§ **INSTRUCTIONS FOR THE TASK**:
Each line from the first down to the one containing "else fun s =>" should be returned exactly as it appears below.
== AVAILABLE DATA
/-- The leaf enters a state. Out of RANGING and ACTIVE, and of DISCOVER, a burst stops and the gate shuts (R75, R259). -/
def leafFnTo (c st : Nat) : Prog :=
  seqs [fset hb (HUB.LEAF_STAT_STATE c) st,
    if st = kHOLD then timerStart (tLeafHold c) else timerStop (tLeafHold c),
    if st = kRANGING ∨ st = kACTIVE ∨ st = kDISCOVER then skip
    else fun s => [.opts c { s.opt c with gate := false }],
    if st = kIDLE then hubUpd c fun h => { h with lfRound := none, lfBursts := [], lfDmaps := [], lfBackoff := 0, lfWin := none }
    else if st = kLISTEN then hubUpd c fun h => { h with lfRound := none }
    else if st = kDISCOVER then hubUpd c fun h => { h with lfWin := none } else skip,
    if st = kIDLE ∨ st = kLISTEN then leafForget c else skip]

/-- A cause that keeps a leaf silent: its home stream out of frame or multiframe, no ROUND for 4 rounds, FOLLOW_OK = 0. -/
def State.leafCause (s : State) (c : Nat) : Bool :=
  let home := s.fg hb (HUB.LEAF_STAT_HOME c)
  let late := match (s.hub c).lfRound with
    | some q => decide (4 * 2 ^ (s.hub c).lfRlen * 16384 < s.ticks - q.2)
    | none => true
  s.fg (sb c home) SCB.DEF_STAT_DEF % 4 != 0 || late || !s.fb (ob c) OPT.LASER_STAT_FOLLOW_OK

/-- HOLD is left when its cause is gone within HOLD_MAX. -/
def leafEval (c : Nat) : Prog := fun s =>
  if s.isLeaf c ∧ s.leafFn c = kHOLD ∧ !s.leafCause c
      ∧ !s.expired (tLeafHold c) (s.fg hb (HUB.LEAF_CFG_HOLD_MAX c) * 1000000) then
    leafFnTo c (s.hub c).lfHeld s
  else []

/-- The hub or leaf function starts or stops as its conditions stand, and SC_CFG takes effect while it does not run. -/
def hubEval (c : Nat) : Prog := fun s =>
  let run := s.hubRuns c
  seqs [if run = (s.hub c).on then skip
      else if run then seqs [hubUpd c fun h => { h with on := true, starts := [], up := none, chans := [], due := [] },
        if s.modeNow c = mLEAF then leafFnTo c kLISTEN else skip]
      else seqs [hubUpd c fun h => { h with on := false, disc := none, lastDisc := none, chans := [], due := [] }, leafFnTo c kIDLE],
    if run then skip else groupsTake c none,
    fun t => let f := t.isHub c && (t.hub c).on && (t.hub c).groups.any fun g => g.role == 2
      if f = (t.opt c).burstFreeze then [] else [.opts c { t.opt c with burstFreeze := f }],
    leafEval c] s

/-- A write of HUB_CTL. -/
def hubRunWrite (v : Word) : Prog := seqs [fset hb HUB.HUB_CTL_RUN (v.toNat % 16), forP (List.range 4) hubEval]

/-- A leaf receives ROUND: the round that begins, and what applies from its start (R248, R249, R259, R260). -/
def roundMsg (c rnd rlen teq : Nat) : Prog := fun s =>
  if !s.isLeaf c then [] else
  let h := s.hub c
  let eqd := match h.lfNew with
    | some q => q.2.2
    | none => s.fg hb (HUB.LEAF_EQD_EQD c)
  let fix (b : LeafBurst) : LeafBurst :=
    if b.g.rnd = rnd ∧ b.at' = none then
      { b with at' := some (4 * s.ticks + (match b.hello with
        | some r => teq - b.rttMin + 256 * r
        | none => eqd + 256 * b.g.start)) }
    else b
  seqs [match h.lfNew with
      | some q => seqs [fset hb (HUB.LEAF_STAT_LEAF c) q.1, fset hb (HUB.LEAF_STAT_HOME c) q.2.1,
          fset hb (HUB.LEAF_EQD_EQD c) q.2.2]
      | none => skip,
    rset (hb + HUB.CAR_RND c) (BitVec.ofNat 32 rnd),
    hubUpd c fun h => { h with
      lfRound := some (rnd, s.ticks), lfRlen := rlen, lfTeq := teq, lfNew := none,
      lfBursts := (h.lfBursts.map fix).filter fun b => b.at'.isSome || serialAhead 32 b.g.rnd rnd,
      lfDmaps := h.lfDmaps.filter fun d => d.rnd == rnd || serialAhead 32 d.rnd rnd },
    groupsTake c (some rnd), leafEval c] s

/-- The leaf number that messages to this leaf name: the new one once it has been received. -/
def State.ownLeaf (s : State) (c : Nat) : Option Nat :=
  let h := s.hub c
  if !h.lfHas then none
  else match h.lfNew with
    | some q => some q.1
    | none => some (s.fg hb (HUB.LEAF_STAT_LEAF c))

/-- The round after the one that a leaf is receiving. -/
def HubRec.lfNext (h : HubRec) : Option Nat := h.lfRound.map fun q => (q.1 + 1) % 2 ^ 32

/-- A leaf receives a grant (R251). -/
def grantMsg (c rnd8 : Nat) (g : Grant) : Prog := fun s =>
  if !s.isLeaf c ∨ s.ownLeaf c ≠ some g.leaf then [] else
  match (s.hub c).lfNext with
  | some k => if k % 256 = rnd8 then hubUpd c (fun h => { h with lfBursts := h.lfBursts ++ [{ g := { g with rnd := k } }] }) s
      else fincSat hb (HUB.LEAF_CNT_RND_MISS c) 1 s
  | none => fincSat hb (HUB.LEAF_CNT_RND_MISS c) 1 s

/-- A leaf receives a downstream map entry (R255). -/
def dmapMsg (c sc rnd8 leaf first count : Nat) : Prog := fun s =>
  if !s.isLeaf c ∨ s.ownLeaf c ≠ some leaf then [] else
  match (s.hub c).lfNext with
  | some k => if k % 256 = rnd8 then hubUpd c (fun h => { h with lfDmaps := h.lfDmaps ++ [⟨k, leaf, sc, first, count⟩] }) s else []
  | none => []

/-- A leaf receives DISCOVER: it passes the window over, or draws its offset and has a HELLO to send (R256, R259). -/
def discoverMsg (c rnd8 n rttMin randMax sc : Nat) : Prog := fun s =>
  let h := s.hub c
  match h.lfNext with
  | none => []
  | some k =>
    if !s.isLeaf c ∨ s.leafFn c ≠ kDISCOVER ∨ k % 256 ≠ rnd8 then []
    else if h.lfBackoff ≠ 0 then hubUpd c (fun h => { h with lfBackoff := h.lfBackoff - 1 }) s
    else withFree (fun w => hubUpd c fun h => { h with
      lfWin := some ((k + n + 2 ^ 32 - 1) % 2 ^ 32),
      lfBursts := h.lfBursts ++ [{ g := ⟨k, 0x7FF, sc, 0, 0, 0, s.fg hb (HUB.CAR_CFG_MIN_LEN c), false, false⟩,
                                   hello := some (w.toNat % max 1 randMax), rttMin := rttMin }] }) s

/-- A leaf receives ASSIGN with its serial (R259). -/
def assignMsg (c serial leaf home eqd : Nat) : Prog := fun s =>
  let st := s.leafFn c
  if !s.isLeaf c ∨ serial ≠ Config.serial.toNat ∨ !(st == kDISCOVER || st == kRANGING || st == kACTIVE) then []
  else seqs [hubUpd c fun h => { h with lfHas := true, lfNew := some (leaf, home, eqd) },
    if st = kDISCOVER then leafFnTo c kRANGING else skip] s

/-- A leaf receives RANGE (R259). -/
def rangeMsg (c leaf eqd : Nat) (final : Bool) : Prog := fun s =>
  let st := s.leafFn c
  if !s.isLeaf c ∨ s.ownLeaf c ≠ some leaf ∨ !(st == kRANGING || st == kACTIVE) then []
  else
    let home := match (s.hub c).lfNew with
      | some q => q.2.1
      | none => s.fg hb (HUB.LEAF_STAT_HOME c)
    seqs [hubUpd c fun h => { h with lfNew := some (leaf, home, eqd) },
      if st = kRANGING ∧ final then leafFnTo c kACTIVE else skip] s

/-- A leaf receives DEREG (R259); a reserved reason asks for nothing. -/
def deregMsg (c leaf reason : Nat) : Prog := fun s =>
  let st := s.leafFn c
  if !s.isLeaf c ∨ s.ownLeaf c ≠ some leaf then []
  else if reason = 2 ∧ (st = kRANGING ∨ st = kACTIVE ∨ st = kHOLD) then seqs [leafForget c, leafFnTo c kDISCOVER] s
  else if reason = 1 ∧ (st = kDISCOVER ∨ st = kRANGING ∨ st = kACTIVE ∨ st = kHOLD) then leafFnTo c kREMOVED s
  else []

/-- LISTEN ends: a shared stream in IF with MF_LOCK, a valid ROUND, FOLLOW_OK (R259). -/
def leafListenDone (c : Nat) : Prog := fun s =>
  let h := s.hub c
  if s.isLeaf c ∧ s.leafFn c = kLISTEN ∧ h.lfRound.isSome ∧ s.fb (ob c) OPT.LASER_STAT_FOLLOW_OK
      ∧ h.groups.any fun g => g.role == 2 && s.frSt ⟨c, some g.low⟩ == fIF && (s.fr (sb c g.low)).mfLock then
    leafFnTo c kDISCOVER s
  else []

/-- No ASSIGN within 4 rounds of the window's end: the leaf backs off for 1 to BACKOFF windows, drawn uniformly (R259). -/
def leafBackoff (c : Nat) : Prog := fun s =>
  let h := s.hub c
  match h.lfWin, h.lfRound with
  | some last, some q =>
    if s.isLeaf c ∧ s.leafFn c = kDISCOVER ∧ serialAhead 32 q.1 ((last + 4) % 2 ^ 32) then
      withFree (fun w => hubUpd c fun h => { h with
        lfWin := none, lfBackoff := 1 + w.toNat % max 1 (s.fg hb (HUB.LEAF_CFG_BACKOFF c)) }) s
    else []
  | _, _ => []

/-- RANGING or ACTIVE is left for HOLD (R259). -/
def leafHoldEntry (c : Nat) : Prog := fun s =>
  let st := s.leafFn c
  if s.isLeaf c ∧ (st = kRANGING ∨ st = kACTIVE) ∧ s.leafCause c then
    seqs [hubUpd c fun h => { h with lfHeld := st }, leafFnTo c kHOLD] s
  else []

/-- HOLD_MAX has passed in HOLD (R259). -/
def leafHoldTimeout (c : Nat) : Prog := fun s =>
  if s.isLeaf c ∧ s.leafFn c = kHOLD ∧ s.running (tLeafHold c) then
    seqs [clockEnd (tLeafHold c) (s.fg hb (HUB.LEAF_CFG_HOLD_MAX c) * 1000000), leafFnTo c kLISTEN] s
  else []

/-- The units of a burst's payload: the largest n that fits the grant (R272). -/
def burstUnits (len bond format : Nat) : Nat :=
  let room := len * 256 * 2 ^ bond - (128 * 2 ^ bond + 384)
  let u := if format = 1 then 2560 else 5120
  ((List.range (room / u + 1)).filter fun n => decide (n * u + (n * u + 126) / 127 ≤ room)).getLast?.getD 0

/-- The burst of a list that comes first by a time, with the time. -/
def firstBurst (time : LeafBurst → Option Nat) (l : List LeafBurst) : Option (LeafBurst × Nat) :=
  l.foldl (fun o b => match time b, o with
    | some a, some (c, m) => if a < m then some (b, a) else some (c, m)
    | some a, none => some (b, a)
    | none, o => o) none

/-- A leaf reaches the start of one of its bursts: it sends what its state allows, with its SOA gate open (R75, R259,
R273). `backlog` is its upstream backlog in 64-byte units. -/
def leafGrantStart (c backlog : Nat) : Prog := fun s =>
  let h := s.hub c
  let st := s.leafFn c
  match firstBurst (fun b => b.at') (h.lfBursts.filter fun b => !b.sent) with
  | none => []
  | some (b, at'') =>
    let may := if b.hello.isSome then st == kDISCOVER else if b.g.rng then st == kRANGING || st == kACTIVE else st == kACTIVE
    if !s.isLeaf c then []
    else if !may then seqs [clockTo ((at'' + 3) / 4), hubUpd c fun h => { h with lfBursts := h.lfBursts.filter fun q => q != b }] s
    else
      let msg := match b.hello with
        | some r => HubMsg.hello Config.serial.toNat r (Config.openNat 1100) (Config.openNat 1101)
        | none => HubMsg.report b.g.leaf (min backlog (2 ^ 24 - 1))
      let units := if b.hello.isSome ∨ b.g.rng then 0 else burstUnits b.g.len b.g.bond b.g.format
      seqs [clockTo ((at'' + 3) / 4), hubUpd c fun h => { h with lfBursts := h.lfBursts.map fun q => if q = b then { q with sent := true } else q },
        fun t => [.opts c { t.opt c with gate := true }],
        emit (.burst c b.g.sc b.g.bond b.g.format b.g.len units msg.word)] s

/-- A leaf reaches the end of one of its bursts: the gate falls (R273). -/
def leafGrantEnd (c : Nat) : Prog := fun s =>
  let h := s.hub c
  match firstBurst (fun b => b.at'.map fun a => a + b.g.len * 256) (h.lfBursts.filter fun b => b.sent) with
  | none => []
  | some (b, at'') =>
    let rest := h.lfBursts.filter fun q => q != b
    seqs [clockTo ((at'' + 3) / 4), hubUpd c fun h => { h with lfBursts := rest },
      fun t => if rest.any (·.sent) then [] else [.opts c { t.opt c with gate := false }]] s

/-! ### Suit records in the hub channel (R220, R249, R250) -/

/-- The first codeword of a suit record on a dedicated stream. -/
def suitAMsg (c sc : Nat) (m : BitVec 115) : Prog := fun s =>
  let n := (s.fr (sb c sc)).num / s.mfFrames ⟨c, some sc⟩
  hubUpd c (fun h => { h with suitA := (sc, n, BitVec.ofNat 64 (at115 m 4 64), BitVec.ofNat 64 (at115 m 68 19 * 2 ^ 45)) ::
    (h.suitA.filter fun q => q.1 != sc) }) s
====
§ **PROBLEM SOLUTION**:
/-- The leaf enters a state. Out of RANGING and ACTIVE, and of DISCOVER, a burst stops and the gate shuts (R75, R259). -/
def leafFnTo (c st : Nat) : Prog :=
  seqs [fset hb (HUB.LEAF_STAT_STATE c) st,
    if st = kHOLD then timerStart (tLeafHold c) else timerStop (tLeafHold c),
    if st = kRANGING ∨ st = kACTIVE ∨ st = kDISCOVER then skip
    else fun s => [.opts c { s.opt c with gate := false }],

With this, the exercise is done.